(Stored items)
○ ○ ○ ○ ○

-- ==== Sys2Proof/Tests/Slice0.lean ====
section
/-! SUPPORT. The model's own tests. Expected values are the vectors of 95_test_vectors.md (named E, D, G, J, A, M, L there)
or are written out from the rule named; the witnesses show that no statement's hypotheses are empty. -/

namespace Sys2Proof.Tests

open Sys2Proof Sys2Proof.Machine

/-! ### Helpers -/

/-- A reading of the next state, none where there is none. -/
def got {α : Type} (f : State → α) : Result → Option α
  | .next s => some (f s)
  | .fault _ => none
  | .refused _ => none

/-- The state with some V registers set. -/
def withV (l : List (RegIdx × Byte)) (s : State) : State := l.foldl (fun t p => t.writeV p.1 p.2) s

/-- The state with some bytes stored from an address on. -/
def withBytes (a : Nat) (l : List Byte) (s : State) : State := s.setMem (s.mem.writeBytes a l)

/-- The state with a stack whose entries are all `w`. -/
def withStack (w : Word) (sp : StackCount) (s : State) : State := s.setStack (Vector.replicate 16 w) sp

/-- One `Step` of a word placed at PC. -/
def runWord (w : Nat) (s : State) : Result := step (s.withFetchWord 16 w)

/-- Reset, the short name of the tests. -/
abbrev s0 : State := State.reset

/-! ### Well-formedness: each check refuses an ill-formed term -/

theorem test_wf_register_16_refused : FieldKind.reg.fits 16 = false ∧ FieldKind.reg.fits 15 = true := by decide
theorem test_wf_immediate_256_refused : FieldKind.imm.fits 256 = false ∧ FieldKind.imm.fits 255 = true := by decide
theorem test_wf_address_4096_refused : FieldKind.addr.fits 4096 = false ∧ FieldKind.addr.fits 4095 = true := by decide
theorem test_wf_rows_16_refused : FieldKind.rows.fits 16 = false ∧ FieldKind.rows.fits 15 = true := by decide
theorem test_wf_operands_refused : operandsFit [(.reg, 3), (.imm, 256)] = false ∧ operandsFit [(.reg, 16)] = false := by
  decide
theorem test_wf_instr_accepted : (Instr.drw 15 15 15).wellFormed = true := by decide
theorem test_wf_image_too_long_refused : imageWellFormed (List.replicate 0xE01 0) = false := by
  rw [imageWellFormed, List.length_replicate]
  decide
theorem test_wf_image_full_accepted : imageWellFormed (List.replicate 0xE00 0) = true := by
  rw [imageWellFormed, List.length_replicate]
  decide
theorem test_wf_font_into_program_refused : fontWellFormed 0x1B1 Config.fontData = false := by decide
theorem test_wf_font_of_wrong_size_refused : fontWellFormed 0x050 (Config.fontData ++ [0]) = false := by decide
theorem test_wf_font_of_this_hardware : fontWellFormed Config.fontStart Config.fontData = true := by decide
theorem test_wf_memory_refused : Memory.wf [(3, 1), (2, 1)] = false ∧ Memory.wf [(2, 1), (2, 3)] = false ∧
    Memory.wf [(0x300, 0)] = false ∧ Memory.wf [(0x050, 0xF0)] = false ∧ Memory.wf [(0x1000, 1)] = false := by decide
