-- ==== Sys2Proof/Machine/State.lean ====
section
/-! DEFINITION. The architectural state (10_state.md R20), the reset state (42_control.md R183,
70_reset_and_hazards.md R230) and the reasons a step can stop. -/

namespace Sys2Proof.Machine

/-- The four values of `st` (10_state.md R23, R24); their 2-bit codes are `stCode`. -/
inductive DecoderState where
  /-- initial, no partial sequence -/
  | init
  /-- saw the extended-prefix byte 0xE0 -/
  | longCode
  /-- saw the break-prefix byte 0xF0 -/
  | breakCode
  /-- saw 0xE0 and then a further prefix byte -/
  | longBreakCode
  deriving DecidableEq, Repr

/-- The six kinds of `ev_kind` (10_state.md R27); their 3-bit codes are `kindCode`. The reserved
codes 6 and 7 are never written and left out (30_encoding.md R87). -/
inductive EventKind where
  | asciiMake
  | binaryMake
  | longBinaryMake
  | break
  | longBreak
  | invalid
  deriving DecidableEq, Repr

/-- Faults: none. "The block has no exceptions and no traps" (60_exceptions.md R200), so no
instruction raises a fault, and the type has no constructor. -/
inductive Fault where
  deriving DecidableEq, Repr

/-- Why the model gives a step no meaning. -/
inductive Refusal where
  /-- An instruction without a meaning, by mnemonic. No arm of `exec` raises it. Safe. -/
  | notModelled (mnemonic : String)
  /-- Raised by `step`, before anything is sampled, when the ROM parameter is not well-formed
  (20_memory.md R51, 60_exceptions.md R200). Safe: such a ROM gets no claims. -/
  | malformedRom
  deriving DecidableEq, Repr

/-- The state of one decoder instance. The first seven fields are the architectural state of
10_state.md R20, "exactly the following". The last four are the model's own (log entries 1 to 3 and
14). -/
structure State where
  /-- decoder state, R23 -/
  st : DecoderState
  /-- an event is pending, R26 -/
  evValid : Bool
  /-- `KeyEvent.kind`, R27 -/
  evKind : EventKind
  /-- `KeyEvent.raw_code`, R28 -/
  evRaw : Byte
  /-- `KeyEvent.ascii` is present, R29 -/
  evAsciiV : Bool
  /-- `KeyEvent.ascii` value, R29 -/
  evAscii : Byte
  /-- diagnostic counter, R33 -/
  dc : DiagWord
  /-- the OPEN parameters (00_scope.md R9), constant: no step writes them (R32, R43) -/
  cfg : Config
  /-- the environment's samples still to come, the next edge's first (R40, R43) -/
  inputs : List Inputs
  /-- whose environment drives the ports once `inputs` runs out; the block does not see it -/
  env : Nat
  /-- how many free samples were drawn after `inputs` ran out -/
  freeEdges : Nat
  deriving DecidableEq, Repr

/-- The state right after reset (70_reset_and_hazards.md R230), with the parameters of log entry 4 and
no sample of the environment listed. -/
def State.reset : State where
  st := .init
  evValid := false
  evKind := .asciiMake
  evRaw := 0x00
  evAsciiV := false
  evAscii := 0x00
  dc := 0
  cfg := Config.sourceKnown
  inputs := []
  env := 0
  freeEdges := 0

end Sys2Proof.Machine
end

○ ○ ○ ○ ○

- **Task to complete**: From the data above, output only the lines between the line containing "inductive DecoderState where" and the line containing "how many free", inclusive, exactly as written.

- **Your response**:
inductive DecoderState where
  /-- initial, no partial sequence -/
  | init
  /-- saw the extended-prefix byte 0xE0 -/
  | longCode
  /-- saw the break-prefix byte 0xF0 -/
  | breakCode
  /-- saw 0xE0 and then a further prefix byte -/
  | longBreakCode
  deriving DecidableEq, Repr

/-- The six kinds of `ev_kind` (10_state.md R27); their 3-bit codes are `kindCode`. The reserved
codes 6 and 7 are never written and left out (30_encoding.md R87). -/
inductive EventKind where
  | asciiMake
  | binaryMake
  | longBinaryMake
  | break
  | longBreak
  | invalid
  deriving DecidableEq, Repr

/-- Faults: none. "The block has no exceptions and no traps" (60_exceptions.md R200), so no
instruction raises a fault, and the type has no constructor. -/
inductive Fault where
  deriving DecidableEq, Repr

/-- Why the model gives a step no meaning. -/
inductive Refusal where
  /-- An instruction without a meaning, by mnemonic. No arm of `exec` raises it. Safe. -/
  | notModelled (mnemonic : String)
  /-- Raised by `step`, before anything is sampled, when the ROM parameter is not well-formed
  (20_memory.md R51, 60_exceptions.md R200). Safe: such a ROM gets no claims. -/
  | malformedRom
  deriving DecidableEq, Repr

/-- The state of one decoder instance. The first seven fields are the architectural state of
10_state.md R20, "exactly the following". The last four are the model's own (log entries 1 to 3 and
14). -/
structure State where
  /-- decoder state, R23 -/
  st : DecoderState
  /-- an event is pending, R26 -/
  evValid : Bool
  /-- `KeyEvent.kind`, R27 -/
  evKind : EventKind
  /-- `KeyEvent.raw_code`, R28 -/
  evRaw : Byte
  /-- `KeyEvent.ascii` is present, R29 -/
  evAsciiV : Bool
  /-- `KeyEvent.ascii` value, R29 -/
  evAscii : Byte
  /-- diagnostic counter, R33 -/
  dc : DiagWord
  /-- the OPEN parameters (00_scope.md R9), constant: no step writes them (R32, R43) -/
  cfg : Config
  /-- the environment's samples still to come, the next edge's first (R40, R43) -/
  inputs : List Inputs
  /-- whose environment drives the ports once `inputs` runs out; the block does not see it -/
  env : Nat
  /-- how many free samples were drawn after `inputs` ran out -/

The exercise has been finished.